(Stored data)
══════════
/-- TWB_TRANSFER_START (R384): the bus is free and no other controller addresses port B. -/
def twbStart (s : State) : State :=
  match s.two.xfer with
  | none => s
  | some x =>
    if x.running || flag s.two.r F.TWO_B_STAT_as_target || !flag s.two.r F.TWO_B_CFG_en then s
    else
      emit (.twb x.addr ((List.range x.wr).map (regByte (R.TWO_B_TXn 0) s.two.r)) x.rd)
        { s with two := { s.two with xfer := some { x with running := true } } }

/-- TWB_TRANSFER_END (R382). -/
def twbEnd (res : TwbResult) (s : State) : State :=
  if !xferRuns s then s
  else match res with
    | .ok rx => endXfer 0 rx s
    | .addrNack => endXfer 1 [] s
    | .dataNack => endXfer 2 [] s

/-- After a loss the transfer waits for a free bus, up to `retries` times (R383). -/
def retryXfer (rx : List Byte) (s : State) : State :=
  match s.two.xfer with
  | none => s
  | some x =>
    let s := twoRegs_ (fun r => incF r F.TWO_B_CNT_arb_lost_cnt 1) s
    if x.tries < getF s.two.r F.TWO_B_CFG_retries then
      { s with two := { s.two with xfer := some { x with running := false, tries := x.tries + 1 } } }
    else endXfer 3 rx s

/-- TWB_ARBITRATION_LOST (R383): the winning address, where an address byte was lost. -/
def twbLost (winner : Option (BitVec 7)) (s : State) : State :=
  if !xferRuns s then s
  else
    let r := s.two.r
    let own : Bool := targetOn s && (match winner with
      | some a => a.toNat == getF r F.TWO_B_CFG_addr
      | none => false)
    let s := if own then irq 11 (twoRegs_ (fun r => setFlag (setFlag r F.TWO_B_STAT_switched) F.TWO_B_STAT_as_target) s) else s
    retryXfer [] s

/-- ARB_SR_ERR (R385). -/
def arbSrErr (rx : List Byte) (s : State) : State :=
  if !xferRuns s then s
  else if flag s.two.r F.TWO_B_CFG_mode then retryXfer rx s
  else raise 29 255 1 (endXfer 4 rx s)

/-- `abort` (R382). -/
def twbAbort (rx : List Byte) (s : State) : State := endXfer 7 rx s

/-- TWB_RECOVER (R389): SDA sampled before and after each of nine pulses; a STOP where it reads high after one.
DEDUCED: log 86. -/
def twbRecover (sda : List Bool) (s : State) : State :=
  let s := { s with two := { s.two with recover := false } }
  match (sda.take 10).findIdx id with
  | 0 => s
  | n + 1 =>
    if (sda.take 10).any id then emit (.twbPulses (n + 1) true) s
    else
      let s := emit (.twbPulses 9 false) (twoRegs_ (fun r => setFlag r F.TWO_B_STAT_bus_stuck) s)
      irq 11 (raise 29 255 1 (endXfer 6 [] s))

/-- TWO_WIRE_TIMEOUT (R388). DEDUCED: log 86. -/
def twoWireTimeout (port : PortEnd) (rx : List Byte) (s : State) : State :=
  let r := s.two.r
  match port with
  | .a =>
    if !flag r F.TWO_A_CFG_timeout_en then s
    else irq 11 (raise 29 255 0 (twoRegs_ (fun r => incF (setFlag r F.TWO_A_STAT_timeout) F.TWO_A_CNT_timeout_cnt 1) s))
  | .b =>
    if !flag r F.TWO_B_CFG_timeout_en then s
    else
      let s := twoRegs_ (fun r => setF (incF (setFlag r F.TWO_B_STAT_timeout) F.TWO_B_CNT_timeout_cnt 1) F.TWO_B_STAT_as_target 0) s
      let s := if xferRuns s then endXfer 5 rx s else s
      irq 11 (raise 29 255 1 s)

/-! ## Port B as target (R386, R387) -/

/-- Mailbox bytes from offset `o` on, wrapping from 31 to 0. -/
def putMailbox (r : RegFile) (o : Nat) : List Byte → RegFile
  | [] => r
  | b :: t => putMailbox (putRegBytes (R.TWO_B_MBXn 0) r (o % 32) [b]) (o + 1) t

/-- The place an offset of the mailbox names. An offset above 31 is left open: a free one is used (R386). DEDUCED: log 86. -/
def mailboxPlace (o : Byte) (s : State) : Nat × State :=
  if 31 < o.toNat then ((Config.freeWord s.free).toNat % 32, (drawFree s).2) else (o.toNat, s)

/-- MAILBOX_WRITE (R386): the offset, then the data bytes. DEDUCED: log 86. -/
def mailboxWrite (bs : List Byte) (s : State) : State :=
  if !targetOn s then s
  else
    let s := twoRegs_ (fun r => setF r F.TWO_B_STAT_as_target 0) s
    match bs with
    | o :: d :: ds =>
      let (x, s) := mailboxPlace o s
      irq 11 (twoRegs_ (fun r => setFlag (putMailbox r x (d :: ds)) F.TWO_B_STAT_mbx_wr) s)
    | _ => s

/-- MAILBOX_READ (R386). DEDUCED: log 86. -/
def mailboxRead (o : Byte) (n : Nat) (s : State) : State :=
  if !targetOn s then s
  else
    let (o, s) := mailboxPlace o s
    let bs := (List.range n).map fun i => regByte (R.TWO_B_MBXn 0) s.two.r ((o + i) % 32)
    irq 11 (twoRegs_ (fun r => setFlag (setF r F.TWO_B_STAT_as_target 0) F.TWO_B_STAT_mbx_rd) (emit (.twbTarget bs) s))

/-- TWB_ALERT_ASSERT (R387). -/
def twbAlertAssert (s : State) : State := twoRegs_ (fun r => setF r F.TWO_B_CFG_alert_assert 1) s

/-- TWB_ALERT_SEEN (R387). -/
def twbAlertSeen (s : State) : State :=
  if flag s.two.r F.TWO_B_CFG_alert_assert then s else irq 11 (twoRegs_ (fun r => setFlag r F.TWO_B_STAT_alert_seen) s)

/-! ## Host writes -/

/-- A write of `TWO_B_CFG`: a reserved address or speed is ignored. DEDUCED: log 87. -/
def twoBCfgWrite (val : Word) (s : State) : State :=
  let a := val.toNat % 128
  let badA : Bool := decide (a = 0 ∨ a = 0x0C ∨ 0x78 ≤ a)
  let badS : Bool := val.toNat / 4096 % 4 == 3
  -- The reset value 0 of `addr` stands unchanged without an error.
  let badA := badA && a != getF s.two.r F.TWO_B_CFG_addr
  let s := if badA || badS then cfgErr 15 s else s
  twoRegs_ (fun r =>
    let w := val &&& 0x800F3F7F
    let w := if badA then putBits w 0 7 (getF r F.TWO_B_CFG_addr) else w
    kvSet r R.TWO_B_CFG (if badS then putBits w 12 2 (getF r F.TWO_B_CFG_speed) else w)) s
══════════
REQUIRED ACTION
What you return must be an exact retyping of the lines above starting at the line with "let badS : Bool" and ending at the line with "let w := if", and nothing besides.

WORKED SOLUTION
  let badS : Bool := val.toNat / 4096 % 4 == 3
  -- The reset value 0 of `addr` stands unchanged without an error.
  let badA := badA && a != getF s.two.r F.TWO_B_CFG_addr
  let s := if badA || badS then cfgErr 15 s else s
  twoRegs_ (fun r =>
    let w := val &&& 0x800F3F7F
    let w := if badA then putBits w 0 7 (getF r F.TWO_B_CFG_addr) else w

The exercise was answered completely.